Я нарочно изобразил всем своим видом приступ мстительного цинизма к пошлой спекуляции бабским исподнем.

— Так что настраивайся на пятилетку, Иоску! И это в самом лучшем случае. Меньше не дадут, это я тебе твёрдо обещаю! У тебя еще прошлая судимость не погашена, значит, скидок тебе от суда не будет!

Предводитель благотворительной цыганской артели «Трусы и гамаши», услышав мои слова, заблажил с новой и удвоенной силой. А я отодвинулся от его слюней подальше и начал терпеливо пережидать, когда он проорётся, и выдохнется.

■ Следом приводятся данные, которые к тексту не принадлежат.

-- ==== Sys2Proof/Laws/State.lean ====
section
/-!
SUPPORT. Sys2Proof/Laws/State.lean: what each named update leaves as it was, field by field, and what registers, fields, bytes and
per-index states read after one.
-/
namespace Sys2Proof.Machine

@[simp] theorem State.setReg_pending (s : State) (o : Nat) (w : Word) : (s.setReg o w).pending = s.pending := rfl
@[simp] theorem State.setReg_eff (s : State) (o : Nat) (w : Word) : (s.setReg o w).eff = s.eff := rfl
@[simp] theorem State.setReg_shadows (s : State) (o : Nat) (w : Word) : (s.setReg o w).shadows = s.shadows := rfl
@[simp] theorem State.setReg_rdata (s : State) (o : Nat) (w : Word) : (s.setReg o w).rdata = s.rdata := rfl
@[simp] theorem State.setReg_pulses (s : State) (o : Nat) (w : Word) : (s.setReg o w).pulses = s.pulses := rfl
@[simp] theorem State.setReg_mem (s : State) (o : Nat) (w : Word) : (s.setReg o w).mem = s.mem := rfl
@[simp] theorem State.setReg_hostMem (s : State) (o : Nat) (w : Word) : (s.setReg o w).hostMem = s.hostMem := rfl
@[simp] theorem State.setReg_messages (s : State) (o : Nat) (w : Word) : (s.setReg o w).messages = s.messages := rfl
@[simp] theorem State.setReg_work (s : State) (o : Nat) (w : Word) : (s.setReg o w).work = s.work := rfl
@[simp] theorem State.setReg_freeCount (s : State) (o : Nat) (w : Word) : (s.setReg o w).freeCount = s.freeCount := rfl
@[simp] theorem State.setReg_sys (s : State) (o : Nat) (w : Word) : (s.setReg o w).sys = s.sys := rfl
@[simp] theorem State.setReg_tsq (s : State) (o : Nat) (w : Word) : (s.setReg o w).tsq = s.tsq := rfl
@[simp] theorem State.setReg_vaf (s : State) (o : Nat) (w : Word) : (s.setReg o w).vaf = s.vaf := rfl
@[simp] theorem State.setReg_shd (s : State) (o : Nat) (w : Word) : (s.setReg o w).shd = s.shd := rfl
@[simp] theorem State.setReg_geo (s : State) (o : Nat) (w : Word) : (s.setReg o w).geo = s.geo := rfl
@[simp] theorem State.setReg_asyncQ (s : State) (o : Nat) (w : Word) : (s.setReg o w).asyncQ = s.asyncQ := rfl
@[simp] theorem State.setReg_outLines (s : State) (o : Nat) (w : Word) : (s.setReg o w).outLines = s.outLines := rfl
@[simp] theorem State.setReg_hlt (s : State) (o : Nat) (w : Word) : (s.setReg o w).hlt = s.hlt := rfl
@[simp] theorem State.setReg_gait (s : State) (o : Nat) (w : Word) : (s.setReg o w).gait = s.gait := rfl
@[simp] theorem State.setReg_aux (s : State) (o : Nat) (w : Word) : (s.setReg o w).aux = s.aux := rfl
@[simp] theorem State.setReg_wfs (s : State) (o : Nat) (w : Word) : (s.setReg o w).wfs = s.wfs := rfl
@[simp] theorem State.setReg_streams (s : State) (o : Nat) (w : Word) : (s.setReg o w).streams = s.streams := rfl
@[simp] theorem State.setReg_hqe (s : State) (o : Nat) (w : Word) : (s.setReg o w).hqe = s.hqe := rfl
@[simp] theorem State.setReg_pack (s : State) (o : Nat) (w : Word) : (s.setReg o w).pack = s.pack := rfl
@[simp] theorem State.setReg_idma (s : State) (o : Nat) (w : Word) : (s.setReg o w).idma = s.idma := rfl
@[simp] theorem State.setReg_fab (s : State) (o : Nat) (w : Word) : (s.setReg o w).fab = s.fab := rfl
@[simp] theorem State.setReg_sec (s : State) (o : Nat) (w : Word) : (s.setReg o w).sec = s.sec := rfl
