-- ==== Sys2Proof/Tests/Slice0.lean ====
section
/-!
SUPPORT. Sys2Proof/Tests/Slice0.lean: ill-formed commands that WellFormed refuses; worked examples of the spec; and, for each statement
with hypotheses, states and operands that meet the hypotheses of each of its clauses together (`witness_…`).
-/
open Sys2Proof Sys2Proof.Machine

namespace Sys2Proof.Tests

-- One theorem at a time: each evaluates states of the whole machine in the kernel.
set_option Elab.async false

/-- A state with register fields set, from the state after reset unless another is given. -/
def setF (l : List (Nat × Fld × Nat)) (s : State := State.reset) : State := l.foldl (fun t e => t.setFld e.1 e.2.1 e.2.2) s

/-- The state after reset. -/
abbrev s0 : State := State.reset

/-- The PLL is locked and the main side runs. -/
def up : State := setF [(R.sysClkStat, F.sysClkStat.PLL_LOCK, 1), (R.hltStat, F.hltStat.MAIN_RUN, 1)]

/-- The same, with SYS.TIME counting. -/
def ticking : State := { up with sys := { timeStarted := true } }

/-- A state whose program 7 stands as given. -/
def lp7 (l : Lp) (s : State := up) : State := { s with tsq := { s.tsq with lps := [(7, l)] } }

/-- A state whose bank 3 stands as given. -/
def bank3 (b : Bank) (s : State := up) : State := { s with vaf := { s.vaf with banks := [(3, b)] } }

/-! ## Witnesses: the queue, registers, events, pins, power and resets -/

theorem witness_StepRunsTheFrontCommand :
    ({ s0 with pending := [.pllLock] } : State).pending = .pllLock :: [] := by decide +kernel

theorem witness_IdleStepIsOneCycle :
    (s0.pending = [] ∧ s0.fld R.sysClkStat F.sysClkStat.PLL_LOCK = 0) ∧
    (ticking.pending = [] ∧ ticking.fld R.sysClkStat F.sysClkStat.PLL_LOCK = 1 ∧ ticking.usual ∧ ticking.pulses = [] ∧
      ticking.sys.etimNew = [] ∧ ticking.sys.timeStarted = true ∧ ticking.fab.rate = 0 ∧ ticking.fab.frac = 0 ∧
      ∀ n, n < 32 → ticking.etimRun n = false) ∧
    (let t := setF [(R.etimStat 31, F.etimStat.RUN, 1), (R.etimCount 31, F.etimCount.COUNT, 2)] ticking
     t.pending = [] ∧ t.fld R.sysClkStat F.sysClkStat.PLL_LOCK = 1 ∧ t.usual ∧ t.pulses = [] ∧ t.sys.etimNew = [] ∧
      t.sys.timeStarted = true ∧ t.fab.rate = 0 ∧ t.fab.frac = 0 ∧ t.etimRun 31 = true ∧
      t.fld (R.etimCtl 31) F.etimCtl.PRESC = 0 ∧ 1 < (t.reg (R.etimCount 31)).toNat ∧
      (∀ m, m < 32 → m ≠ 31 → t.etimRun m = false) ∧ t.sys.etimPresc = []) := by and_intros <;> decide +kernel

theorem witness_RegisterWritesFollowTheirRow :
    (up.usual ∧ up.sys.warmActive = false) ∧
    (0x20000 ≤ 0x20000 ∧ 0x20000 < 0x24000 ∧ 0x20000 % 4 = 0 ∧ (Reg.rowOf 0x20000).isSome = true) ∧
    (0x20000 ≤ 0x23FFC ∧ 0x23FFC < 0x24000 ∧ 0x23FFC % 4 = 0 ∧ Reg.rowOf 0x23FFC = none) ∧
    (0x3BFFF < 0x3C000 ∧ (2 ≠ 4 ∨ 0x3BFFF % 4 ≠ 0)) ∧
    (∀ off ∈ [0x3C000, 0x3FFFF, 0xD4000, 0xDFFFF], (0x3C000 ≤ off ∧ off < 0x40000 ∨ 0xD4000 ≤ off ∧ off < 0xE0000) ∧
      isMirror .bar0 = false) := by and_intros <;> decide +kernel

theorem witness_ReadsLatchAndClear : up.usual ∧ up.sys.warmActive = false := by and_intros <;> decide +kernel

theorem witness_EventsAndTimers :
    (up.usual ∧ up.accessible .bar0 R.evmSwEv = true) ∧
    (let t := setF [(R.evmMonSel 3, ⟨31, 1⟩, 1)]; t.usual ∧ t.selOn (R.evmMonSel 3) = true) ∧
    (up.accessible .bar0 (R.etimCtl 31) = true ∧ up.owner (.timer 31) = 0 ∧ up.etimRun 31 = false ∧
      up.fld (R.etimCtl 31) F.etimCtl.EN = 0 ∧ up.selOn (R.etimStartSel 31) = false ∧ F.etimCtl.MODE.get (1 : Word) ≠ 3) ∧
    (let t := setF [(R.etimCtl 31, F.etimCtl.OWNER, 1)]
     t.usual ∧ t.accessible .smbus (R.etimCtl 31) = true ∧ t.owner (.timer 31) ≠ 0 ∧ t.owner (.timer 31) ≠ claimantOf .smbus) ∧
    (let t := setF [(R.etimCtl 31, F.etimCtl.EN, 1)]
     t.usual ∧ t.fld (R.etimCtl 31) F.etimCtl.EN = 1 ∧ t.etimMode 31 ≠ 3 ∧ t.etimRun 31 = false) ∧
    (let t := setF [(R.etimCtl 31, F.etimCtl.EN, 1), (R.etimStat 31, F.etimStat.RUN, 1), (R.etimStartSel 31, ⟨31, 1⟩, 1),
        (R.etimCancelSel 31, ⟨31, 1⟩, 1)]
     t.usual ∧ t.etimRun 31 = true ∧ t.etimMode 31 ≠ 2 ∧ t.etimMode 31 ≠ 1 ∧ t.selOn (R.etimStartSel 31) = true ∧
       t.selOn (R.etimCancelSel 31) = true ∧ t.fld (R.etimCtl 31) F.etimCtl.EN = 1 ∧ t.etimMode 31 ≠ 3) ∧
    (let t := setF [(R.etimCtl 31, F.etimCtl.MODE, 2), (R.etimStat 31, F.etimStat.RUN, 1), (R.etimCancelSel 31, ⟨31, 1⟩, 1)]
     t.usual ∧ t.etimRun 31 = true ∧ t.selOn (R.etimCancelSel 31) = true ∧ t.etimMode 31 = 2) ∧
    (let t := setF [(R.etimCtl 31, F.etimCtl.MODE, 1), (R.etimStat 31, F.etimStat.RUN, 1)]
     t.usual ∧ t.etimRun 31 = true ∧ t.etimMode 31 = 1) := by and_intros <;> decide +kernel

— Может, давай, я его в чувство приведу? — поинтересовался у меня Стас, нервно сжимая и разжимая кулаки, — Ведь эта падла сейчас про нас что-то обидное орёт! Наверняка он нас с тобой самыми последними словами кроет! — справедливо возмутился Гриненко, недобро косясь на Иоску.

— А ну пасть свою захлопни, обезьяна черножопая! — так и не дождавшись от меня никакой реакции, зычно гаркнул он на вздорного и потерявшего берега цыгана, — Еще хоть слово на своём собачьем языке вякнешь и я у тебя в огороде не то, что патроны, я у тебя там труп найду! И не один! Вот тогда ты уже не на пятерик, а на «вышак» раскрутишься, сука! Ты понял меня?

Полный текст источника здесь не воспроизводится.